Ale przecież ta mała, emocjonalna, osobista apokalipsa została rozpisana przez kogoś, kto już w niej tkwił. Pandemiczne zamknięcie i konfrontacja z klatką w swojej głowie było niczym innym, jak tylko pretekstem do odnowienia introwertycznych przyrzeczeń, do odkopania tego, co wcześniej zostało skrupulatnie zakopane i ukryte przed światem. Światem, który z globalnej wioski zamienia się powoli w ksenofobiczną, klaustrofobiczną już-tylko-wioskę, gdzie wirtualne ekrany zastąpiły okna.
Można odnieść wrażenie, że obraz emocjonalnej alienacji w filmie został przesadnie przerysowany. Po długich miesiącach, które – być może nieodwracalnie – zmieniły znaną nam rzeczywistość, ciężko z podobnym zaangażowaniem płakać nad rozlanym mlekiem skrzywdzonego „ja”. Już tu byliśmy. Ale może właśnie dzięki temu doświadczeniu łatwiej zrozumieć – przynajmniej na poziomie odczuć – film amerykańskiego twórcy?

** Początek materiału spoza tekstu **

theorem keeps_execSaveHostReadDone (hI : Keeps [.now, .recent, .pod, .regs] I) (dt : Nat) (flash : List
    Nat) (s : State) (h_s : I s) : OutI I (execSaveHostReadDone dt flash s) := by
  unfold execSaveHostReadDone
  with_reducible repeat' first
    | assumption
    | (extract_lets -underBinder +onlyGivenNames x; have hx : I x := ?_; clear_value x; on_goal 2 => subst x)
    | (extract_lets -underBinder +onlyGivenNames x; clear_value x)
    | refine outNext ?_
    | refine iteI (fun _ => ?_) (fun _ => ?_)
    | refine iteOutI (fun _ => ?_) (fun _ => ?_)
    | refine foldlI ?_ (fun _ _ _ => ?_)
    | apply keeps_irq (hI.mono (by decide))
    | apply keeps_set (hI.mono (by decide))
    | apply keeps_elapse (hI.mono (by decide))
    | apply keeps_setB (hI.mono (by decide))
    | (intro t ht; beta_reduce)
    | (intro m; first | rfl | simp)

theorem keeps_execTriggerEvent (hI : Keeps [.now, .recent, .pod, .chan, .sar, .regs] I) (dt : Nat) (u :
    Fin 13) (cell : Fin 8) (kind : TrigKind) (age : Nat) (s : State) (h_s : I s) : OutI I
    (execTriggerEvent dt u cell kind age s) := by
  unfold execTriggerEvent
  with_reducible repeat' first
    | assumption
    | (extract_lets -underBinder +onlyGivenNames x; have hx : I x := ?_; clear_value x; on_goal 2 => subst x)
    | (extract_lets -underBinder +onlyGivenNames x; clear_value x)
    | refine outNext ?_
    | refine iteI (fun _ => ?_) (fun _ => ?_)
    | refine iteOutI (fun _ => ?_) (fun _ => ?_)
    | apply keeps_sarTrigger (hI.mono (by decide))
    | apply keeps_elapse (hI.mono (by decide))
    | apply keeps_setSar (hI.mono (by decide))
    | apply keeps_senseTrigger (hI.mono (by decide))
    | (refine partMk hI ?_; first | assumption | refine sndEq ?_ (by assumption))
    | (intro t ht; beta_reduce)
    | (intro m; first | rfl | simp)

theorem keeps_execCanopyTimerFire (hI : Keeps [.now, .recent, .pod, .chan, .sar, .regs] I) (dt : Nat)
    (u : Fin 13) (s : State) (h_s : I s) : OutI I (execCanopyTimerFire dt u s) := by
  unfold execCanopyTimerFire
  with_reducible repeat' first
    | assumption
    | (extract_lets -underBinder +onlyGivenNames x; have hx : I x := ?_; clear_value x; on_goal 2 => subst x)
    | (extract_lets -underBinder +onlyGivenNames x; clear_value x)
    | refine outNext ?_
    | refine iteI (fun _ => ?_) (fun _ => ?_)
    | refine iteOutI (fun _ => ?_) (fun _ => ?_)
    | apply keeps_sarTrigger (hI.mono (by decide))
    | apply keeps_elapse (hI.mono (by decide))
    | apply keeps_setSar (hI.mono (by decide))
    | apply keeps_senseTrigger (hI.mono (by decide))
    | apply keeps_setSense (hI.mono (by decide))
    | (refine partMk hI ?_; first | assumption | refine sndEq ?_ (by assumption))
    | (intro t ht; beta_reduce)
    | (intro m; first | rfl | simp)

theorem keeps_execSampleCentre (hI : Keeps [.now, .dblTable, .dblCapt, .recent, .freeCtr, .sys, .log,
    .pod, .chan, .regs, .staged] I) (dt : Nat) (x : Fin 8) (bits : List (Fin 64)) (s : State) (h_s : I
    s) : OutI I (execSampleCentre dt x bits s) := by
  unfold execSampleCentre
  with_reducible repeat' first
    | assumption
    | (extract_lets -underBinder +onlyGivenNames x; have hx : I x := ?_; clear_value x; on_goal 2 => subst x)
    | (extract_lets -underBinder +onlyGivenNames x; clear_value x)
    | refine outNext ?_
    | refine iteI (fun _ => ?_) (fun _ => ?_)
    | refine iteOutI (fun _ => ?_) (fun _ => ?_)
    | apply keeps_feed (hI.mono (by decide))
    | apply keeps_elapse (hI.mono (by decide))
    | apply keeps_sampleCentre (hI.mono (by decide))
    | apply keeps_setSense (hI.mono (by decide))
    | (refine partMk hI ?_; first | assumption | refine sndEq ?_ (by assumption))
    | (intro t ht; beta_reduce)
    | (intro m; first | rfl | simp)

theorem keeps_execInputLoss (hI : Keeps [.now, .recent, .pod, .chan, .regs] I) (dt : Nat) (x : Fin 8)
    (n : Fin 6) (bits : List (Fin 64)) (s : State) (h_s : I s) : OutI I (execInputLoss dt x n bits s) := by
  unfold execInputLoss
  with_reducible repeat' first
    | assumption
    | (extract_lets -underBinder +onlyGivenNames x; have hx : I x := ?_; clear_value x; on_goal 2 => subst x)
    | (extract_lets -underBinder +onlyGivenNames x; clear_value x)
    | refine outNext ?_
    | refine iteI (fun _ => ?_) (fun _ => ?_)
    | refine iteOutI (fun _ => ?_) (fun _ => ?_)
    | apply keeps_irq (hI.mono (by decide))
    | apply keeps_feed (hI.mono (by decide))
    | apply keeps_elapse (hI.mono (by decide))
    | apply keeps_setMaskBit (hI.mono (by decide))

theorem keeps_execInputLossEnd (hI : Keeps [.now, .chan, .regs] I) (dt : Nat) (x : Fin 8) (n : Fin 6)
    (bits : List (Fin 64)) (s : State) (h_s : I s) : OutI I (execInputLossEnd dt x n bits s) := by
  unfold execInputLossEnd
  with_reducible repeat' first
    | assumption
    | (extract_lets -underBinder +onlyGivenNames x; have hx : I x := ?_; clear_value x; on_goal 2 => subst x)
    | (extract_lets -underBinder +onlyGivenNames x; clear_value x)
    | refine outNext ?_
    | refine iteI (fun _ => ?_) (fun _ => ?_)
    | refine iteOutI (fun _ => ?_) (fun _ => ?_)
    | apply keeps_feed (hI.mono (by decide))
    | apply keeps_elapse (hI.mono (by decide))
    | apply keeps_putMaskBit (hI.mono (by decide))
    | apply keeps_setIn (hI.mono (by decide))
    | (refine partMk hI ?_; first | assumption | refine sndEq ?_ (by assumption))
    | (intro t ht; beta_reduce)
    | (intro m; first | rfl | simp)

theorem keeps_execInputFreeze (hI : Keeps [.now, .recent, .pod, .chan, .regs] I) (dt : Nat) (x : Fin 8)
    (n : Fin 6) (bits : List (Fin 64)) (s : State) (h_s : I s) : OutI I (execInputFreeze dt x n bits s) := by
  unfold execInputFreeze
  with_reducible repeat' first
    | assumption
    | (extract_lets -underBinder +onlyGivenNames x; have hx : I x := ?_; clear_value x; on_goal 2 => subst x)
    | (extract_lets -underBinder +onlyGivenNames x; clear_value x)
    | refine outNext ?_
    | refine iteI (fun _ => ?_) (fun _ => ?_)
    | refine iteOutI (fun _ => ?_) (fun _ => ?_)
    | apply keeps_irq (hI.mono (by decide))
    | apply keeps_feed (hI.mono (by decide))
    | apply keeps_elapse (hI.mono (by decide))
    | apply keeps_setMaskBit (hI.mono (by decide))
    | (intro t ht; beta_reduce)
    | (intro m; first | rfl | simp)

theorem keeps_execComparatorAssert (hI : Keeps [.now, .recent, .log, .pod, .chan, .capt, .regs] I) (dt
    : Nat) (x : Fin 8) (m : Fin 12) (bits : List (Fin 64)) (s : State) (h_s : I s) : OutI I
    (execComparatorAssert dt x m bits s) := by
  unfold execComparatorAssert
  with_reducible repeat' first
    | assumption
    | (extract_lets -underBinder +onlyGivenNames x; have hx : I x := ?_; clear_value x; on_goal 2 => subst x)
    | (extract_lets -underBinder +onlyGivenNames x; clear_value x)
    | refine outNext ?_
    | refine iteI (fun _ => ?_) (fun _ => ?_)
    | refine iteOutI (fun _ => ?_) (fun _ => ?_)
    | apply keeps_feed (hI.mono (by decide))
    | apply keeps_elapse (hI.mono (by decide))
    | apply keeps_cmpAssert (hI.mono (by decide))

theorem keeps_execComparatorRelease (hI : Keeps [.now, .recent, .log, .pod, .chan, .regs] I) (dt : Nat)
    (x : Fin 8) (m : Fin 12) (bits : List (Fin 64)) (s : State) (h_s : I s) : OutI I
    (execComparatorRelease dt x m bits s) := by
  unfold execComparatorRelease
  with_reducible repeat' first
    | assumption
    | (extract_lets -underBinder +onlyGivenNames x; have hx : I x := ?_; clear_value x; on_goal 2 => subst x)
    | (extract_lets -underBinder +onlyGivenNames x; clear_value x)
    | refine outNext ?_
    | refine iteI (fun _ => ?_) (fun _ => ?_)
    | refine iteOutI (fun _ => ?_) (fun _ => ?_)
    | apply keeps_feed (hI.mono (by decide))
    | apply keeps_elapse (hI.mono (by decide))
    | apply keeps_cmpRelease (hI.mono (by decide))

end Sys2Proof.Machine
end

Może pora z tym skończyć nie jest dziełem pozbawionym subtelnego (niezręcznego) humoru i być może to właśnie owa autoironiczność uchroniła Kaufmana przed emocjonalnym ekshibicjonizmem. Co więcej, nie sposób odmówić obrazowi niepokojącej hipnotyczności, co być może jest zasługą wybitnych zdjęć Łukasza Żala. I nawet jeżeli większość widzów stanie się po seansie zdezorientowanym kłębkiem myśli, to warto pamiętać, że w tej wspólnocie zamknięcia wszyscy jesteśmy introwertykami.